36. Anayasanın 5. maddesi şöyledir:
“Devletin temel amaç ve görevleri, … Cumhuriyeti ve demokrasiyi korumak, kişilerin ve toplumun refah, huzur ve mutluluğunu sağlamak; kişinin temel hak ve hürriyetlerini, sosyal hukuk devleti ve adalet ilkeleriyle bağdaşmayacak surette sınırlayan siyasal, ekonomik ve sosyal engelleri kaldırmaya, insanın maddi ve manevi varlığının gelişmesi için gerekli şartları hazırlamaya çalışmaktır.”
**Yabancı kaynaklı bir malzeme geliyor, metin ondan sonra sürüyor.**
/-- The physical unit that the map store writes next: in an open block of it, else in its free block with the fewest erases. -/
def State.storePlace (s : State) : Option Nat :=
  let luns := (((upTo 32).map (fun c => ((upTo 8).map (s.laneLuns c)).flatten)).flatten)
  let bs := (luns.map s.storeBlks).flatten
  let cap := s.blkCap 0
  let b := match bs.find? (fun b => decide (0 < (s.blk b).next) && decide ((s.blk b).next < cap)) with
    | some b => some b
    | none => leastBy (fun b => (s.blk b).erases) (bs.filter (fun b => (s.blk b).next == 0))
  b.map (fun b => b * 4096 + (s.blk b).next)

/-- `n` units of the map store written, their pages flagged; the logical unit number in their metadata is a free value, since the spec
gives a map-store page none (log entry 243). -/
def State.writeStorePages (s : State) : Nat → State
  | 0 => s
  | n + 1 =>
    let (v, s) := s.fresh
    (match s.storePlace with
     | none => s
     | some p => s.programPages p (v % 2 ^ 32) true).writeStorePages n

/-! ## Reads counted (R300) -/

/-- Blocks queued for relocation shown. -/
def State.showQueue (s : State) : State := s.set R.FTL_DISTURB_QUEUED s.ftl.queue.length

/-- A block queued for relocation (R299). -/
def State.queueBlk (s : State) (b : Nat) : State :=
  ({ s with ftl := { s.ftl with queue := if s.ftl.queue.contains b then s.ftl.queue else s.ftl.queue ++ [b] } }).showQueue

/-- The disturb limit of a region in reads. -/
def State.disturbLimit (s : State) (r : Nat) : Nat :=
  1000 * (if r = 0 then s.rf R.FTL_DISTURB_SLC_LIMIT_K else s.rf R.FTL_DISTURB_TLC_LIMIT_K)

/-- The live place of a unit. -/
def State.livePlace (s : State) (u : Nat) : Option Nat := (s.ftl.live.find? (fun p => p.1 == u)).map (·.2)

/-- One multi-plane read of a block counted (R300). -/
def State.countRead (s : State) (b : Nat) : State :=
  let x := s.blk b
  let s := s.setBlk b { x with reads := x.reads + 1 }
  let lim := s.disturbLimit (s.blkRegion b)
  if s.blkRegion b = 2 ∨ lim = 0 then s
  else
    let s := if x.reads + 1 = lim then s.queueBlk b else s
    if x.reads + 1 = 2 * lim then s.set R.FTL_ERR_DISTURB_LATE 1 else s

/-- An event of the flash tier: COUNT, LAST_STATUS and the log. -/
def State.flashErr (s : State) (n st detail aux : Nat) : State :=
  ((s.addSat R.FTL_ERR_COUNT n).set R.FTL_ERR_LAST_STATUS st).logEv st 0x38 0 detail aux

/-- A codeword as a page holds it (R286): 4,096 data bytes, the metadata of its page with the page's place within the unit, 496 bytes of
parity over the data. -/
structure Codeword where
  data   : List Byte
  info   : PageMeta
  page   : Nat
  parity : List Byte
  deriving DecidableEq, Repr

/-- Codeword cw, 0 to 15, of the live version of a unit; `none` for a unit that nothing has written since the format. -/
def State.codeword (s : State) (u cw : Nat) : Option Codeword :=
  match s.ftl.live.find? (fun p => p.1 == u) with
  | none => none
  | some p =>
    let data := (upTo 4096).map (fun k => SMap.get memDflt s.ftl.cells (65536 * u + 4096 * cw + k))
    (s.ftl.pages.find? (fun q => q.1 == p.2)).map (fun q => ⟨data, q.2, cw / 4, (upTo 496).map (Config.ldpcParity data)⟩)

/-- One byte of the flash tier (R296): live content, marked when its codeword is (R295) or its channel has failed (R302). -/
def State.flashByte (s : State) (a : Nat) : MByte :=
  (SMap.get memDflt s.ftl.cells a, s.ftl.cwMarks.contains (a / 4096) || s.chFailed (flashPlace (a / 65536)).1)

/-- `n` bytes of the flash tier. -/
def State.readFlash (s : State) (a n : Nat) : List MByte := (upTo n).map (fun k => s.flashByte (a + k))

/-- Bytes written at ascending addresses of a byte map. -/
def putBytes (m : List Host.Cell) (a : Nat) : List Byte → List Host.Cell
  | [] => m
  | b :: t => putBytes (SMap.put memDflt m a b) (a + 1) t

/-- Codeword marks after a write (R428, R429). -/
def cwMark (marks : List Nat) (c a : Nat) (l : List MByte) : List Nat :=
  if ((upTo l.length).any fun k => (a + k) / 4096 == c && (l.getD k (0, false)).2) then NSet.ins c marks
  else if decide (a ≤ 4096 * c) && decide (4096 * c + 4096 ≤ a + l.length) then NSet.del c marks
  else marks

/-- The codewords that `n` bytes from a flash byte touch. -/
def codewords (a n : Nat) : List Nat := if n = 0 then [] else (upTo ((a + n - 1) / 4096 - a / 4096 + 1)).map (a / 4096 + ·)

/-- Bytes and marks of one unit in a byte map. -/
def unitCells (m : List Host.Cell) (u : Nat) : List Host.Cell := m.filter (fun c => c.1 / 65536 == u)
def dropUnit (m : List Host.Cell) (u : Nat) : List Host.Cell := m.filter (fun c => c.1 / 65536 != u)
def unitMarks (m : List Nat) (u : Nat) : List Nat := m.filter (fun c => c / 16 == u)
def dropMarks (m : List Nat) (u : Nat) : List Nat := m.filter (fun c => c / 16 != u)

/-- The live version of a unit as an undo record. -/
def FlashSt.version (f : FlashSt) (u : Nat) : FlashUndo :=
  ⟨u, unitCells f.cells u, unitMarks f.cwMarks u, (f.live.find? (fun p => p.1 == u)).map (·.2)⟩

/-- An undo record added unless the unit has one. -/
def addUndo (l : List FlashUndo) (x : FlashUndo) : List FlashUndo := if l.any (fun y => y.unit == x.unit) then l else l ++ [x]

/-- Whether bytes continue the shadow that a block is writing: a block begins on a unit boundary (R293), and a skein comes in pieces. -/
def State.goesOn (s : State) (u a : Nat) : Bool := a % 65536 != 0 && s.ftl.shUnits.contains u

/-- More bytes of a unit whose shadow is being written. -/
def State.growShadow (s : State) (a : Nat) (l : List MByte) : State :=
  { s with ftl := { s.ftl with
      shadow := putBytes s.ftl.shadow a (l.map (·.1))
      shMarks := (codewords a l.length).foldl (fun m c => cwMark m c a l) s.ftl.shMarks } }

/-- A plan write of a unit in the training domain: a shadow in a new physical unit, completed with zero bytes, journalled with its step;
an earlier shadow of the step is replaced (R293, R296, R298). -/
def State.writeShadow (s : State) (u p a : Nat) (l : List MByte) : State :=
  let s := s.programPlace p u
  { s with ftl := { s.ftl with
      shadow := putBytes (dropUnit s.ftl.shadow u) a (l.map (·.1))
      shadowed := s.ftl.shadowed + (if s.ftl.shUnits.contains u then 0 else 1)
      shUnits := NSet.ins u s.ftl.shUnits
      shMarks := (codewords a l.length).foldl (fun m c => cwMark m c a l) (dropMarks s.ftl.shMarks u)
      shPlace := SMap.put (fun _ => 2 ^ 60) s.ftl.shPlace u p
      shStep := s.ftl.shStep.filter (fun (q : Nat × Nat) => q.1 != u) ++ [(u, s.rf R.STEP_NUMBER_VALUE)]
      journal := s.ftl.journal ++ [JEntry.mk u p (some (s.rf R.STEP_NUMBER_VALUE))], unwritten := s.ftl.unwritten + 1 } }
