/-- The DA of an OA under a chart's objects. -/
def Chart.daOf (c : Chart) (oa : Nat) : Option Nat :=
  (c.objAt (oa / 2 ^ 21)).map (fun o => (o.da + (oa / 2 ^ 21 - o.page)) * 2 ^ 21 + oa % 2 ^ 21)

/-- OA pages that a byte range touches. -/
def pagesOf (oa n : Nat) : List Nat := if n = 0 then [] else (upTo ((oa + n - 1) / 2 ^ 21 + 1 - oa / 2 ^ 21)).map (oa / 2 ^ 21 + ·)

/-- Whether every page of a byte range lies in an object of one of the classes; an empty list admits every class. -/
def Chart.inClasses (c : Chart) (oa n : Nat) (classes : List Nat) : Bool :=
  (pagesOf oa n).all (fun p => match c.objAt p with
    | some o => classes.isEmpty || classes.contains o.cls
    | none => false)

/-- The owner a chart gives an OA page: HOST where no entry covers it (*Default owners*). -/
def Chart.pageOwner (c : Chart) (p : Nat) : Nat := (c.ownerOf 3 p).getD 1

/-- Whether every page of a byte range has an owner. -/
def Chart.owned (c : Chart) (oa n own : Nat) : Bool := (pagesOf oa n).all (fun p => c.pageOwner p == own)

/-! ## One run of a program -/

/-- An instruction executed once, or one block of a MOVE or MOVEX: opcode, unit, addresses with their offsets added. -/
structure Act where
  op  : Nat
  u   : List Byte
  src : Nat
  dst : Nat
  len : Nat
  mb  : Nat
  ref : Nat
  deriving DecidableEq, Repr

/-- The blocks of a MOVE, MOVEX or INLINE; any other instruction is itself. -/
def actsOf (u list : List Byte) (ad0 ad1 : Nat) : List Act :=
  let dst := fun (d : Nat) => if uFlag u 1 then addOffset d ad1 else d
  if uOp u = opMOVE ∨ uOp u = opMOVEX then
    (upTo (fieldLe u 2 2)).map (fun k =>
      let e := entryAt list (fieldLe u 4 4 + k)
      Act.mk (uOp u) u (if uFlag u 0 then addOffset e.src ad0 else e.src) (dst e.dst) e.len e.mb e.ref)
  else if uOp u = opINLINE then [Act.mk opINLINE u 0 (dst (fieldLe u 8 8)) (fieldLe u 2 1) 0 0]
  else [Act.mk (uOp u) u 0 0 0 0 0]

/-- A well-formed program run once, loops at their counts: where it stands, its open loops, AD0 and AD1. -/
def runActs (prog list : List Byte) : Nat → Nat → List (Nat × Nat) → Nat → Nat → List Act → List Act
  | 0, _, _, _, _, acc => acc.reverse
  | fuel + 1, pc, loops, ad0, ad1, acc =>
    if prog.length ≤ 16 * pc then acc.reverse
    else
      let u := unitAt prog pc
      let next := pc + unitsOfInstr u
      let acc := (actsOf u list ad0 ad1).reverse ++ acc
      if uOp u = opEND then acc.reverse
      else if uOp u = opLOOP then
        if fieldLe u 2 2 = 0 then runActs prog list fuel (pc + 2 + fieldLe u 4 2) loops ad0 ad1 acc
        else runActs prog list fuel next ((pc + 1, fieldLe u 2 2) :: loops) ad0 ad1 acc
      else if uOp u = opENDLOOP then
        match loops with
        | [] => runActs prog list fuel next [] ad0 ad1 acc
        | (b, n) :: t =>
          if 1 < n then runActs prog list fuel b ((b, n - 1) :: t) ad0 ad1 acc else runActs prog list fuel next t ad0 ad1 acc
      else if uOp u = opSETREG then
        let v := fieldLe u 8 6
        let new := fun (old : Nat) => if uFlag u 1 then (old + v) % 2 ^ 48 else v
        if uFlag u 0 then runActs prog list fuel next loops ad0 (new ad1) acc else runActs prog list fuel next loops (new ad0) ad1 acc
      else runActs prog list fuel next loops ad0 ad1 acc

/-- Fields of a context image (R202, R230). -/
def imgProgram (b : List Byte) : Nat := fieldLe b 6 2
def imgList (b : List Byte) : Nat := fieldLe b 4 2
def imgStatus (b : List Byte) : Nat := fieldLe b 31 1
def imgMover (b : List Byte) : Nat := fieldLe b 3 1
def imgRunAhead (b : List Byte) : Nat := bitsOf (fieldLe b 0 8) 20 4
def imgInflight (b : List Byte) : Nat := bitsOf (fieldLe b 0 8) 17 3
def imgTile (b : List Byte) : Nat := fieldLe b 0 2
def imgPace (b : List Byte) : Nat := fieldLe b 14 2
def imgStart (b : List Byte) : Nat := fieldLe b 8 5

/-- A context's image, program and list in a chart. -/
def Chart.img (c : Chart) (n : Nat) : List Byte := (c.ctxImage n).getD []
def Chart.progOf (c : Chart) (n : Nat) : List Byte := (c.item 5 (imgProgram (c.img n))).getD []
def Chart.listOf (c : Chart) (n : Nat) : List Byte := (c.item 4 (imgList (c.img n))).getD []

/-- Everything one run of a context does, in program order. -/
def Chart.acts (c : Chart) (n : Nat) : List Act :=
  runActs (c.progOf n) (c.listOf n) (2 ^ 40) 0 [] (bitsOf (fieldLe (c.img n) 0x28 8) 0 48) (bitsOf (fieldLe (c.img n) 0x30 8) 0 48) []

/-- Whether an act writes bytes, and whether it is a pack or an unpack. -/
def Act.moves (a : Act) : Bool := (a.op == opMOVE || a.op == opMOVEX || a.op == opINLINE) && decide (0 < a.len)
def Act.pack (a : Act) : Bool := a.op == opMOVEX && !uFlag a.u 2
def Act.unpack (a : Act) : Bool := a.op == opMOVEX && uFlag a.u 2

/-! ## A record of the chart: a variant or a swatch -/

/-- What a variant or swatch record gives the checks: its place, its streams, its schedule set, the end of its plan time and, for a
variant, its index. -/
structure PlanRec where
  sec : Nat
  off : Nat
  set : List Nat
  sch : Nat
  fin : Nat
  var : Option Nat
  deriving DecidableEq, Repr

/-- The records of a chart: variants, then swatches. -/
def Chart.recs (c : Chart) : List PlanRec :=
  (upTo c.nvar).map (fun v => PlanRec.mk 0 (128 * v) (c.variantSet v) (c.vSchedule v) (c.planEnd v) (some v)) ++
    (upTo c.nswatch).map (fun p => PlanRec.mk 8 (32 * p) (c.swatchSet p) (c.swatchSchedule p) (c.swatchS p) none)

/-- The stash table of a record: none in a swatch. -/
def Chart.recStash (c : Chart) (r : PlanRec) : List StashEnt := match r.var with | some v => c.stash v | none => []

/-- The stash table in which a record's segments name their tensors: a variant's own; in a swatch any FROG entry of the chart (the
segments look it up in the variant that ran last). -/
def Chart.recFrog (c : Chart) (r : PlanRec) : List StashEnt :=
  (match r.var with | some v => c.stash v | none => ((upTo c.nvar).map c.stash).flatten).filter (fun e => e.cls == 4)

/-- A record's schedule set body. -/
def Chart.recSch (c : Chart) (r : PlanRec) : List Byte := (c.item 9 r.sch).getD []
37. Anayasa Mahkemesi, olayların başvurucu tarafından yapılan hukuki nitelendirmesi ile bağlı olmayıp olay ve olguların hukuki tavsifini kendisi takdir eder (Tahir Canan, B. No: 2012/969, 18/9/2013, § 16). Başvurucular mülkiyet haklarının ihlal edildiği iddiaları yanında adil yargılanma haklarının da ihlal edildiğini ileri sürmektedirler. Ancak başvurucuların temel iddiası, uyuşmazlık konusu taşınmazdaki arsa paylarının iptal edilmesi nedeniyle mülkiyet haklarının ihlal edildiğine ilişkindir. Dolayısıyla başvurucuların makul sürede yargılanma hakkı dışındaki bütün iddialarının mülkiyet hakkı kapsamında incelenmesi gerektiği değerlendirilmiştir.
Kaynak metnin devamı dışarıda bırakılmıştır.